● **EXERCISE GOAL**: In the entries, find all lines that hold the word "recordEnd" and copy them.

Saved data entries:
* * *

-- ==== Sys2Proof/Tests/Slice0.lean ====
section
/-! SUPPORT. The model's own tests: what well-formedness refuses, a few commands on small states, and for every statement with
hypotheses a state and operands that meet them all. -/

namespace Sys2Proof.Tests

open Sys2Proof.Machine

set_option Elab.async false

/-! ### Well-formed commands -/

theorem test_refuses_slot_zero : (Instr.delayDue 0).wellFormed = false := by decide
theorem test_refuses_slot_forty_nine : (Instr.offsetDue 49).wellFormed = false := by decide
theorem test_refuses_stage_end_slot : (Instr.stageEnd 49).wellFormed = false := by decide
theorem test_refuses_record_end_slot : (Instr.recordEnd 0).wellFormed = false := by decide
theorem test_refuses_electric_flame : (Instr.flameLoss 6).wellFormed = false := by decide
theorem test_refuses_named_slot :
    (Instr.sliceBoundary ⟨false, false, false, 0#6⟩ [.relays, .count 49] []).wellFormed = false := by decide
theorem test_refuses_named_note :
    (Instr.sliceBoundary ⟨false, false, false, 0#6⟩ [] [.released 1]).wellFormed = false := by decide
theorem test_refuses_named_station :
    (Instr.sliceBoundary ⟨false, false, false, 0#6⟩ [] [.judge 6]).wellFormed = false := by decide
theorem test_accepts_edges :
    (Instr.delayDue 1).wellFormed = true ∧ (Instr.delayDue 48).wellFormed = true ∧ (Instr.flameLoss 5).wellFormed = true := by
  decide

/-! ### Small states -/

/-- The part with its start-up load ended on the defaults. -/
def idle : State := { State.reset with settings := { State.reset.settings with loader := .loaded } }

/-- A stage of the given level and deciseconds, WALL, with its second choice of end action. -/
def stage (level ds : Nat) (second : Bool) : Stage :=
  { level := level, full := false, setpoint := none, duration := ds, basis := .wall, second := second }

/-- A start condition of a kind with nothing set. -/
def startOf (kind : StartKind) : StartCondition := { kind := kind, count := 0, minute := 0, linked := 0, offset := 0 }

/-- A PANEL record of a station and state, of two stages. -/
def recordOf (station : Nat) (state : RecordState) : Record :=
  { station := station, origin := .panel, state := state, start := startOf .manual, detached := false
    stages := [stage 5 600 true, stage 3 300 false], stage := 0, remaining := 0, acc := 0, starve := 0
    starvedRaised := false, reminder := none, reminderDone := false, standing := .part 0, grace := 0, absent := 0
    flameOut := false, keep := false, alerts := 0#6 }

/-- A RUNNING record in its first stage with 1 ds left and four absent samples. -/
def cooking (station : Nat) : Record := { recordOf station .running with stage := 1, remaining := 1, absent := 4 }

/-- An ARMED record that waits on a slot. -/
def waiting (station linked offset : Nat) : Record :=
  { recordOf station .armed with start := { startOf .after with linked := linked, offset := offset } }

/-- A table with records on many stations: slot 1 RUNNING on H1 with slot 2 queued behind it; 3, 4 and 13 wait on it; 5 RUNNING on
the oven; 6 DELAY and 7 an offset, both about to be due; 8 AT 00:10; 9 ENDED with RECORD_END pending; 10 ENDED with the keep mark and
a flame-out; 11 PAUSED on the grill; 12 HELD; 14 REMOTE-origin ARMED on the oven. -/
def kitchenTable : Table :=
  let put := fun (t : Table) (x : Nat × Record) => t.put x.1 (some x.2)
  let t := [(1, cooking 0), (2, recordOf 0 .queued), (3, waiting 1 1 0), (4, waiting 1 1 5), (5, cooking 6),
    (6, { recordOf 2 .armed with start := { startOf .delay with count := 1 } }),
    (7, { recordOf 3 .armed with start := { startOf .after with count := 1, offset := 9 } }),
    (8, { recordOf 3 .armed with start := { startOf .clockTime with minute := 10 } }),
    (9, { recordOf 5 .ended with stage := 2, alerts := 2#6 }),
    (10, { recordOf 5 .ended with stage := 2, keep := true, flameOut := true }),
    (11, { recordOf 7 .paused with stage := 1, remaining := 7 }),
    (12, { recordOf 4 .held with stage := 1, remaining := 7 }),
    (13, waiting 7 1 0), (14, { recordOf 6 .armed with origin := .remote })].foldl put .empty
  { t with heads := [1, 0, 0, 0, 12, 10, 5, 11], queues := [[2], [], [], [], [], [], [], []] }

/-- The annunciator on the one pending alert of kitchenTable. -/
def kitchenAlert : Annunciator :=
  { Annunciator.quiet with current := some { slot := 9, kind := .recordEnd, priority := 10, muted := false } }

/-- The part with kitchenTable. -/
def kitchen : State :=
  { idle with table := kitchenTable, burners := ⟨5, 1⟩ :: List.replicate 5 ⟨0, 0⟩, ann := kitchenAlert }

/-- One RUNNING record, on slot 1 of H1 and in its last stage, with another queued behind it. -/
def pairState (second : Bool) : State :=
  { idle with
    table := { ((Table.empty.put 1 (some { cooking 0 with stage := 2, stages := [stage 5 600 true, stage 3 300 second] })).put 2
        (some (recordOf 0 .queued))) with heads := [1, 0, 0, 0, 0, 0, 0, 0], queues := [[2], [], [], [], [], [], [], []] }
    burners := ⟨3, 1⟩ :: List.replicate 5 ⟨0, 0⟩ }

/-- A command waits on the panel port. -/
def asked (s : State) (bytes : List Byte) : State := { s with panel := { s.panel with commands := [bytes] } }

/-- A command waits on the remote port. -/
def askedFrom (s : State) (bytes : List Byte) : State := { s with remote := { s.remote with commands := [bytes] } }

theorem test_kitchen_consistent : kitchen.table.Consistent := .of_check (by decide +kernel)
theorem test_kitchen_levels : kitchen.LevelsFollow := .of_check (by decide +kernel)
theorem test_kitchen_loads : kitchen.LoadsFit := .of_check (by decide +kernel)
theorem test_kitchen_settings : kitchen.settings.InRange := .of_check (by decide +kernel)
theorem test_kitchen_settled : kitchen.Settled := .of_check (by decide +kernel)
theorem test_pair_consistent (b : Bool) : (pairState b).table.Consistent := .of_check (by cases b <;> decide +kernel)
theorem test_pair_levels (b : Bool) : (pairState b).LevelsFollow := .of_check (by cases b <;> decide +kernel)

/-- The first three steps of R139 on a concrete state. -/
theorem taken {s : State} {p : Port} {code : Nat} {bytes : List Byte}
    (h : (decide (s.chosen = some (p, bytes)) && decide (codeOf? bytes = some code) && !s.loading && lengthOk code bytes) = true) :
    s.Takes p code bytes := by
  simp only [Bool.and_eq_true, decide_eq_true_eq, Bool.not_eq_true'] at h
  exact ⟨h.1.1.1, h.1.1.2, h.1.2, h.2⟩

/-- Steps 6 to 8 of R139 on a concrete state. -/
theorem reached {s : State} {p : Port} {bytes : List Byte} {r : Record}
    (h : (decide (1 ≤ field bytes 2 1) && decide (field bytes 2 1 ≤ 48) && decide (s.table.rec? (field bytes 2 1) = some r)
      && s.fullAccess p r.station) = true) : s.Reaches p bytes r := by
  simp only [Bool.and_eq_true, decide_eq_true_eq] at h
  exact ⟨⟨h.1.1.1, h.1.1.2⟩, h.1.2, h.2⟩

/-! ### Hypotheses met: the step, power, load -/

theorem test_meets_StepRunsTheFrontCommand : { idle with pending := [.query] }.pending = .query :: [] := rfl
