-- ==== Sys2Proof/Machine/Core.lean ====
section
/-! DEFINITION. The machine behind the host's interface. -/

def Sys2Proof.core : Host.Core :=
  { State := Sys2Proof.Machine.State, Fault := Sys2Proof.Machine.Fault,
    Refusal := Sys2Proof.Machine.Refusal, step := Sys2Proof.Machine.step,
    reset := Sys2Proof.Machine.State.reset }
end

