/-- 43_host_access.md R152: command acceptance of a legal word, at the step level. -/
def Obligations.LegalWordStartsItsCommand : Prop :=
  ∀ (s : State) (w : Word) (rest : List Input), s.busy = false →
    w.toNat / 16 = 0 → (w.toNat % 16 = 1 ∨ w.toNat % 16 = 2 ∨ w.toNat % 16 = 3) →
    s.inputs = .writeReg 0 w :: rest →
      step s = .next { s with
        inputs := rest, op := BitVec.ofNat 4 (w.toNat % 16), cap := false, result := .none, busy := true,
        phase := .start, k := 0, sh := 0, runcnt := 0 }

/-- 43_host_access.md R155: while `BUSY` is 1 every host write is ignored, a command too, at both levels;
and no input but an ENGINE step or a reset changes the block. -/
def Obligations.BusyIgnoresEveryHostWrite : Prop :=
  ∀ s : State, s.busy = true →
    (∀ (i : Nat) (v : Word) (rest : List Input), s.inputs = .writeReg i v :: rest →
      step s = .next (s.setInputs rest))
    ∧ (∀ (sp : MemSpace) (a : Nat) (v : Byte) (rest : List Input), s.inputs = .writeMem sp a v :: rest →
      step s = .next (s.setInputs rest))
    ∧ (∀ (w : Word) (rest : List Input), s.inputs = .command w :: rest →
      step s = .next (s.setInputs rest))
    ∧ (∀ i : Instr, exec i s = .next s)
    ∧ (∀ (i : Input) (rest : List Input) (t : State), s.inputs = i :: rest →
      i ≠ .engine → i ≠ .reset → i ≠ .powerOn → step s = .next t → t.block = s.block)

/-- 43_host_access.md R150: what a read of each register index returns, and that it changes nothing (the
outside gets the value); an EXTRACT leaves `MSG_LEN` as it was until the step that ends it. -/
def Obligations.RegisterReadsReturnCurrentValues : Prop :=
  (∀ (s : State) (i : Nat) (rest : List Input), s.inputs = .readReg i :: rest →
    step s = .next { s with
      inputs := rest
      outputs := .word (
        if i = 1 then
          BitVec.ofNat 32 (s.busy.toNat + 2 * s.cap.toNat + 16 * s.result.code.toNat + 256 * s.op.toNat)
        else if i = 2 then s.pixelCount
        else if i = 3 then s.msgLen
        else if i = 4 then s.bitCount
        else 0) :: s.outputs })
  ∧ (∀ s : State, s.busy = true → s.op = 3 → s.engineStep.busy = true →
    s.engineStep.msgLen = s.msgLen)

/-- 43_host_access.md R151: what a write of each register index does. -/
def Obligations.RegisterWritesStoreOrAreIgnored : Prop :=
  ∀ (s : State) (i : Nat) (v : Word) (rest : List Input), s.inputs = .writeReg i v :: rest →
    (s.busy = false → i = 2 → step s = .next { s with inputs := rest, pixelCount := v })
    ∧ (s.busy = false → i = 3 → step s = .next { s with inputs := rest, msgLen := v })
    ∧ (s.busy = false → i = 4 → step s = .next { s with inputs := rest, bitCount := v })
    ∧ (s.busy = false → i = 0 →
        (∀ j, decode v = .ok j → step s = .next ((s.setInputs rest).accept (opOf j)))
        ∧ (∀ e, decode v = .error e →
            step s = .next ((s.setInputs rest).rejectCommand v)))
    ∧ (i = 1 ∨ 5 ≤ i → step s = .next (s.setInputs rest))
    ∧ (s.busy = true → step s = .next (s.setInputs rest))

* * *

● **OUTPUT OF THE TASK**:
theorem test_refuses_record_end_slot : (Instr.recordEnd 0).wellFormed = false := by decide
  { Annunciator.quiet with current := some { slot := 9, kind := .recordEnd, priority := 10, muted := false } }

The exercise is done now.